> **Goal of the exercise**: Say only the number of lines in the entries below that contain "nothing".

----- Data for this exercise

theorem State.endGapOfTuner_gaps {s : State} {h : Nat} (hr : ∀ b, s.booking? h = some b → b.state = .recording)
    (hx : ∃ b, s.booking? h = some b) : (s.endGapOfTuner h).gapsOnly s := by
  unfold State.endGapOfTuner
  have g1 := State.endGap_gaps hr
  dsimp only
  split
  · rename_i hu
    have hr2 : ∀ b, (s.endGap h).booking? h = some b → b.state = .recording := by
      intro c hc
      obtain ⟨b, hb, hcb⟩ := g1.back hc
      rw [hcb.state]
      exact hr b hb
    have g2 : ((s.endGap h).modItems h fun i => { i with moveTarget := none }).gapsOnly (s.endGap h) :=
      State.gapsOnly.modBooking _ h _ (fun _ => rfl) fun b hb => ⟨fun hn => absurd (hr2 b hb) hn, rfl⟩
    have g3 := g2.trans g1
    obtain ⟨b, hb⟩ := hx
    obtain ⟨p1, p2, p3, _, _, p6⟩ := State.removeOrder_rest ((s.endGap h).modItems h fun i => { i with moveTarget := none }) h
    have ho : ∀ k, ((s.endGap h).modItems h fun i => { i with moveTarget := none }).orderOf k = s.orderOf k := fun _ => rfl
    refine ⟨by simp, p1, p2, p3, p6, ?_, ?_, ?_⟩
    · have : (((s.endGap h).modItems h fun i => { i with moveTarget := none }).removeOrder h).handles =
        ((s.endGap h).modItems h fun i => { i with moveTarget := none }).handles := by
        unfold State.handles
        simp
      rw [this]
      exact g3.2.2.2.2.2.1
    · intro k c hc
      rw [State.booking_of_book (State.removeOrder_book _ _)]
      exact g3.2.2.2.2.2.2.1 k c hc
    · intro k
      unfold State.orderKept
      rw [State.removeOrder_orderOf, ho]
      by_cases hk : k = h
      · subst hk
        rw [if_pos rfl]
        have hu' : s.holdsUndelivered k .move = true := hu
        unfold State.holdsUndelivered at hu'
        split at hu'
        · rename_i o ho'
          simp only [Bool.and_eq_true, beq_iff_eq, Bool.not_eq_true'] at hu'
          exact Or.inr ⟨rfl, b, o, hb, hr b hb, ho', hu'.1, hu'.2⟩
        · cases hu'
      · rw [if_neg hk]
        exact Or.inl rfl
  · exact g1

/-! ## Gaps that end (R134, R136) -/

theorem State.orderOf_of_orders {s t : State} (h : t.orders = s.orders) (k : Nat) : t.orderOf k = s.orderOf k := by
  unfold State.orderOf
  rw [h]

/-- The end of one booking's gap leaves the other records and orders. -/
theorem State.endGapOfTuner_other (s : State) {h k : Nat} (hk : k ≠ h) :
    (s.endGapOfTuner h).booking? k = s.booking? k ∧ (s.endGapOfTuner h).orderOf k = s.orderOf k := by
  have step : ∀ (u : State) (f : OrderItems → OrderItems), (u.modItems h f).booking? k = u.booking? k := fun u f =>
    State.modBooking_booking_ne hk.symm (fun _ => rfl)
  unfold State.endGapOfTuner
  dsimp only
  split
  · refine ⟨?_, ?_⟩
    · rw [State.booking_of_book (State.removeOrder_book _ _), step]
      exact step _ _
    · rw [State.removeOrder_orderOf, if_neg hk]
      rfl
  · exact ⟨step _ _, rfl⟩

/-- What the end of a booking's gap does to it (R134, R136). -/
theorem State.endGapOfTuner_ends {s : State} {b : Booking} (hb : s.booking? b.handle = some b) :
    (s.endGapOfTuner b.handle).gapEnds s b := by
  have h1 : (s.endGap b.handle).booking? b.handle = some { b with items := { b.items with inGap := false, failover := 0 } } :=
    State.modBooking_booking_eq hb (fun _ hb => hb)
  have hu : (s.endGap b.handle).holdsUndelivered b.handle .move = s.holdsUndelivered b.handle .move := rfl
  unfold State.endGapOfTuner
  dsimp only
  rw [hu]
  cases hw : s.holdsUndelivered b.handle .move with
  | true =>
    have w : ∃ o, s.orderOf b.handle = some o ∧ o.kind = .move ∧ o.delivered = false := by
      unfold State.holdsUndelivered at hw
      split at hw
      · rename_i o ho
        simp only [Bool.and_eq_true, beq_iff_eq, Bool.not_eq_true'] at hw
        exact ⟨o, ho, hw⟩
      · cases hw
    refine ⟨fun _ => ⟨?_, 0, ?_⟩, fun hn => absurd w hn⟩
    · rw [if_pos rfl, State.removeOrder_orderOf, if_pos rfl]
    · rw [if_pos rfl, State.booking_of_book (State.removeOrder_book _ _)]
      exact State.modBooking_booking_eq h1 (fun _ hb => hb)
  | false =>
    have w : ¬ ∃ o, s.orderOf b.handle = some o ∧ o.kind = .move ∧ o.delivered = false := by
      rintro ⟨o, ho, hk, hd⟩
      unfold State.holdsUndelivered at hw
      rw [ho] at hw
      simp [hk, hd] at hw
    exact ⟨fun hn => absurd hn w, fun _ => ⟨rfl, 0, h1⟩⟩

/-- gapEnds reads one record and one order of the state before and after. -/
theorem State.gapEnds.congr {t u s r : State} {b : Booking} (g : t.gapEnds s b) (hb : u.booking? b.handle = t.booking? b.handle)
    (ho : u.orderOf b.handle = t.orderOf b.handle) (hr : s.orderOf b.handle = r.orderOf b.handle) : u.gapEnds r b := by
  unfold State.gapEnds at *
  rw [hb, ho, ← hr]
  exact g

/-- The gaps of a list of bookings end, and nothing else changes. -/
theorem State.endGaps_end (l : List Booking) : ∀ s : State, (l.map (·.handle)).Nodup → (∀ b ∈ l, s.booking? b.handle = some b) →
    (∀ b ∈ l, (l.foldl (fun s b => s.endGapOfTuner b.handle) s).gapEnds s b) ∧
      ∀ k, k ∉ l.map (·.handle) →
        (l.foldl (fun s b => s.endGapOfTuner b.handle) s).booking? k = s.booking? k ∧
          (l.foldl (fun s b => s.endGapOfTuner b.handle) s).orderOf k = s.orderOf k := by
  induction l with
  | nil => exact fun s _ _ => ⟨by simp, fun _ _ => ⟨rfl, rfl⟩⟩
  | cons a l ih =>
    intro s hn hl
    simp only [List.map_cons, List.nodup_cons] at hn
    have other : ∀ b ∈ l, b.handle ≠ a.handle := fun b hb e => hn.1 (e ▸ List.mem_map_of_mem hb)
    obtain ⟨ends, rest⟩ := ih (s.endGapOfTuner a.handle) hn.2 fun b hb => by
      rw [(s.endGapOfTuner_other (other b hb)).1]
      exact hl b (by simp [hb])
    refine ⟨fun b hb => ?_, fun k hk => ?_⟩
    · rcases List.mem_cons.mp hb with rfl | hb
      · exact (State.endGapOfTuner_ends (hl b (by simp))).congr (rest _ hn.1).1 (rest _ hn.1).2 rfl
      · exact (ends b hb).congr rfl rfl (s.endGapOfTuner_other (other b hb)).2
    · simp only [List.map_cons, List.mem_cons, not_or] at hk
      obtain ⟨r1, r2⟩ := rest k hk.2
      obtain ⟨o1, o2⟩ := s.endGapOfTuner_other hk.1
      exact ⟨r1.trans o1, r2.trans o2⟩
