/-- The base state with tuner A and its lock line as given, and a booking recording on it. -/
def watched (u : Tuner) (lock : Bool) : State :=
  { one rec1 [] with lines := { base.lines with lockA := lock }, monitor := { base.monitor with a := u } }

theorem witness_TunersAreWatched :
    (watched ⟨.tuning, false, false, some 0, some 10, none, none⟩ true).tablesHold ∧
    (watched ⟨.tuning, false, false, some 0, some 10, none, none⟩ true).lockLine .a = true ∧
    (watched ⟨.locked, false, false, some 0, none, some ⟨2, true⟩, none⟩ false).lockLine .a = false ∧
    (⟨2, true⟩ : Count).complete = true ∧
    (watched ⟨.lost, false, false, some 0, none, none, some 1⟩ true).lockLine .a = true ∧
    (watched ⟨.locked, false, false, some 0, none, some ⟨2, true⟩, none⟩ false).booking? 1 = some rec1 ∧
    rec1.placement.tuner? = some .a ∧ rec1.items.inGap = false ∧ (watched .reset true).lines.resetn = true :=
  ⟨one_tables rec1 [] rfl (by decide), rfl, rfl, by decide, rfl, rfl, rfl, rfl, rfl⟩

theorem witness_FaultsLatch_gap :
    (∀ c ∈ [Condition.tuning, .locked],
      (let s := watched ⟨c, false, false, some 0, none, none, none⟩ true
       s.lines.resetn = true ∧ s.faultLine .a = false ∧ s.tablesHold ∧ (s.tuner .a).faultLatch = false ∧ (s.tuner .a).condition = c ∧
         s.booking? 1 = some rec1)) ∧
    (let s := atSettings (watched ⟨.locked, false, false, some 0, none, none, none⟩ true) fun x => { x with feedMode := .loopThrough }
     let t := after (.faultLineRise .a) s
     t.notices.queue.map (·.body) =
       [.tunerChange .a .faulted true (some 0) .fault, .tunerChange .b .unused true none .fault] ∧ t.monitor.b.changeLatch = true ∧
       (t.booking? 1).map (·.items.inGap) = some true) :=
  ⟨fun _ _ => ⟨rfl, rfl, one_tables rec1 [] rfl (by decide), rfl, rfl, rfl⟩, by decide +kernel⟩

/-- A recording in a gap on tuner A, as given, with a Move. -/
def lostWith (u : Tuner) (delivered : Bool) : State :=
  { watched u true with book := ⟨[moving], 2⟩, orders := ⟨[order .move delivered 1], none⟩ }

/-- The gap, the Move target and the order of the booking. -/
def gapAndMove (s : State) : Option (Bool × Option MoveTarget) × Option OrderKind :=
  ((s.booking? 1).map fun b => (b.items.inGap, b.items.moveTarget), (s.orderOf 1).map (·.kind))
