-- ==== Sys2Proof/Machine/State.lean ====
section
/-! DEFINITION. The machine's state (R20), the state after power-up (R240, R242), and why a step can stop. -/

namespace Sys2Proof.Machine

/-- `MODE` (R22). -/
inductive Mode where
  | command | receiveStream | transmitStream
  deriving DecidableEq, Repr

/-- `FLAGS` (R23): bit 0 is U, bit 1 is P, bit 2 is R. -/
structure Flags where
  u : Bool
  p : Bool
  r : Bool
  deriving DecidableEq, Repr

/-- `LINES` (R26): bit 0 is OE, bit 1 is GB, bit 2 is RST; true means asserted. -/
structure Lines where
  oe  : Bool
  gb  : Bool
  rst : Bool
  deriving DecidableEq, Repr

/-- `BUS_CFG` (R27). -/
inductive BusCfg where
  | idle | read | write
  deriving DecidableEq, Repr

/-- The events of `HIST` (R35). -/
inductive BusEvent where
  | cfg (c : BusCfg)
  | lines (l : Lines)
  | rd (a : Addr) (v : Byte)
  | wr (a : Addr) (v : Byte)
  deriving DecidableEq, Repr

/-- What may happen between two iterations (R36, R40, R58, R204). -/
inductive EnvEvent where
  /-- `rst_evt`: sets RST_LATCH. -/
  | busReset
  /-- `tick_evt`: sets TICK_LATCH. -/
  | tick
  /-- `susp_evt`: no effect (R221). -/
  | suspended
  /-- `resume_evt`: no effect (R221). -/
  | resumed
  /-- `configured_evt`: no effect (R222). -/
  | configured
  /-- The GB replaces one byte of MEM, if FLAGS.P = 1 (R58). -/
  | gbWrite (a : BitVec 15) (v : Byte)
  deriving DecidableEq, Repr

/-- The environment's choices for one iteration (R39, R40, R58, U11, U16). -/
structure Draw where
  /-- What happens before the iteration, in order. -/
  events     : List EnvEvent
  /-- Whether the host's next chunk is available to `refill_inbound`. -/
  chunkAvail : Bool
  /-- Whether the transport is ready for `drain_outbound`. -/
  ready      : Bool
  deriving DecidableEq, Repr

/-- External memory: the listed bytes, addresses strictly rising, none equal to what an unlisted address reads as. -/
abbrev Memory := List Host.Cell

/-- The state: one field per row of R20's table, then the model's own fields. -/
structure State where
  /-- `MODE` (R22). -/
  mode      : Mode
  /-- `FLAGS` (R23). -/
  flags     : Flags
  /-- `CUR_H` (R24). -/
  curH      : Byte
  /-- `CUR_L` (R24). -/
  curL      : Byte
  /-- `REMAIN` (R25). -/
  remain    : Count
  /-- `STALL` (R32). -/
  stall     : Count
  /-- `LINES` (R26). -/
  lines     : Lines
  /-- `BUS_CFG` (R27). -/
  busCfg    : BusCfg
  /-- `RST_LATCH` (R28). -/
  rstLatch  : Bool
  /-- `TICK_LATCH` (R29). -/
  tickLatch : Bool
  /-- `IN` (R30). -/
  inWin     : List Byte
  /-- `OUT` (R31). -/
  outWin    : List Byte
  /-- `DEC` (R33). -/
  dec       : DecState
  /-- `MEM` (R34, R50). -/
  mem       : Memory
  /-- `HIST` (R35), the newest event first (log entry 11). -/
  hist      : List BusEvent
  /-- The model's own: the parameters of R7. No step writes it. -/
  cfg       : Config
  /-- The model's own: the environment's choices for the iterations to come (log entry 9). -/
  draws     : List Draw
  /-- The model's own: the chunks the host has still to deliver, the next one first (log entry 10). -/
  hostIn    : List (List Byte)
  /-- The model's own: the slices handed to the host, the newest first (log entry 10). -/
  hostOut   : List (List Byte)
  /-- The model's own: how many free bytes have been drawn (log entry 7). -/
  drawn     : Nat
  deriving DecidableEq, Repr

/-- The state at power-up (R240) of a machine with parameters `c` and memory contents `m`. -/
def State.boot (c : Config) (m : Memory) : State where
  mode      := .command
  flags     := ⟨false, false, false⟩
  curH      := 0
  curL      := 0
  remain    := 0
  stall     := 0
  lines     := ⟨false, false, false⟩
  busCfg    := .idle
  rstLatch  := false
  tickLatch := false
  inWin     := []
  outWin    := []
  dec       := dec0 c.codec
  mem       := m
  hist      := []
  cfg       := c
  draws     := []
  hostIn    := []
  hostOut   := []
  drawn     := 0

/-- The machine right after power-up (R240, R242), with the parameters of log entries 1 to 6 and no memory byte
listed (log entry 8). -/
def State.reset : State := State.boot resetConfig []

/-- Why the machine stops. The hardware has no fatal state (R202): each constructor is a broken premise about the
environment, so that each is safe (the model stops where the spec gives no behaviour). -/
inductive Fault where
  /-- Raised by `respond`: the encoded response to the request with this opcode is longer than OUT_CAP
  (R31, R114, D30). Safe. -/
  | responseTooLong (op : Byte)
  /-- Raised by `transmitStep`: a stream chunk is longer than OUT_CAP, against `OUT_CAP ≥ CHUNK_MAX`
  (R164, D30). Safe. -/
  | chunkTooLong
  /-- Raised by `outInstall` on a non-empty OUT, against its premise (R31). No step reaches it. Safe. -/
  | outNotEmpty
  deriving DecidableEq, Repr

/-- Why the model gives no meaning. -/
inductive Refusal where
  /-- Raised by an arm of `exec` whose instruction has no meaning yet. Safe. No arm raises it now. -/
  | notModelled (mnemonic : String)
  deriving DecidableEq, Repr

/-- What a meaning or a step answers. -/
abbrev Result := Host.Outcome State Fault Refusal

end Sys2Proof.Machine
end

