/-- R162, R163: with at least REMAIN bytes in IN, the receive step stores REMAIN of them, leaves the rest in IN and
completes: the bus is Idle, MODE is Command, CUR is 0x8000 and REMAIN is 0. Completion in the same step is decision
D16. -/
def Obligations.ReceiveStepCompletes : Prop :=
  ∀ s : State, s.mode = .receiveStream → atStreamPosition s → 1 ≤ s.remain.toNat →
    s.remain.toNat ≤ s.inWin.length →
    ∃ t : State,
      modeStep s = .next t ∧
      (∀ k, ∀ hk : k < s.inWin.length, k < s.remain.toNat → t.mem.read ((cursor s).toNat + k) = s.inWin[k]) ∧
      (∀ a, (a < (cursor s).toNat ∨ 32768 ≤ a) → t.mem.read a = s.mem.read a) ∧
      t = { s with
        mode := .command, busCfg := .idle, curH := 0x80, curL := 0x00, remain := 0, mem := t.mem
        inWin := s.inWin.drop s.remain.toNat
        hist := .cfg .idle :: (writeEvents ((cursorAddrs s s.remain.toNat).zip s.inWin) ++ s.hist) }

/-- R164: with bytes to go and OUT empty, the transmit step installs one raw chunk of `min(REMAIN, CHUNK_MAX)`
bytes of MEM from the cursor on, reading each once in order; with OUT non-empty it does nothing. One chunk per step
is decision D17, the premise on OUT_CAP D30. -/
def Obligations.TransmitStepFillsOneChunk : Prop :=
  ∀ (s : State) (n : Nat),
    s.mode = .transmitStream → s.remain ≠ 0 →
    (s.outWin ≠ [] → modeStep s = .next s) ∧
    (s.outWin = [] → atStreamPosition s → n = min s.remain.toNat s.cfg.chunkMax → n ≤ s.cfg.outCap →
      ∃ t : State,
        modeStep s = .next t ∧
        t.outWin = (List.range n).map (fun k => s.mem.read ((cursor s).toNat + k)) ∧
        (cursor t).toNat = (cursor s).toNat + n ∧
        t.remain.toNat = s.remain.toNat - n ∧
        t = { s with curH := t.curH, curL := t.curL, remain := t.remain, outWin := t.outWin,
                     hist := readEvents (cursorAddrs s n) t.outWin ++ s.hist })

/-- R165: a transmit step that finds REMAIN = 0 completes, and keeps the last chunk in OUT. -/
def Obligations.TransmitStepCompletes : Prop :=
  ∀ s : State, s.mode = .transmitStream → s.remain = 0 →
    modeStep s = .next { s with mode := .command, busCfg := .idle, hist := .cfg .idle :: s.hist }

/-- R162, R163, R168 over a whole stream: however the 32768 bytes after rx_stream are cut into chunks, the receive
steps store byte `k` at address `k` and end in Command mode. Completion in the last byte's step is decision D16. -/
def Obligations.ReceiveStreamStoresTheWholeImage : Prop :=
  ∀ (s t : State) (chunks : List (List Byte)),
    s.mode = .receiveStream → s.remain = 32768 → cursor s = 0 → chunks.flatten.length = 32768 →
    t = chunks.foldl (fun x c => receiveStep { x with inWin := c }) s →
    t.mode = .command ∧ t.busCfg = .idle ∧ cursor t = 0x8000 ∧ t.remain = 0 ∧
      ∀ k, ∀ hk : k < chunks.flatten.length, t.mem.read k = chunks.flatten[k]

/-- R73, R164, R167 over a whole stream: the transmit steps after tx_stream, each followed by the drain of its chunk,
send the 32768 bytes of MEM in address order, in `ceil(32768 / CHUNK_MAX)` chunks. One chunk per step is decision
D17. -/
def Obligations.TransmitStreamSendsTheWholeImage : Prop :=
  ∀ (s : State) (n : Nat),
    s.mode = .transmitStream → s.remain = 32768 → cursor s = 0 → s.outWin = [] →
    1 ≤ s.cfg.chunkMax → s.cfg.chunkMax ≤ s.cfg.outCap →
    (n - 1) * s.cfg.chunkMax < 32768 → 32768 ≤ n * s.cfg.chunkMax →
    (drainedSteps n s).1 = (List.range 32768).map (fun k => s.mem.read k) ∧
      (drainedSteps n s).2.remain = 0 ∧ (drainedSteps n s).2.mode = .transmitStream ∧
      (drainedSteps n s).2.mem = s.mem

----------

> **Expected output**: 2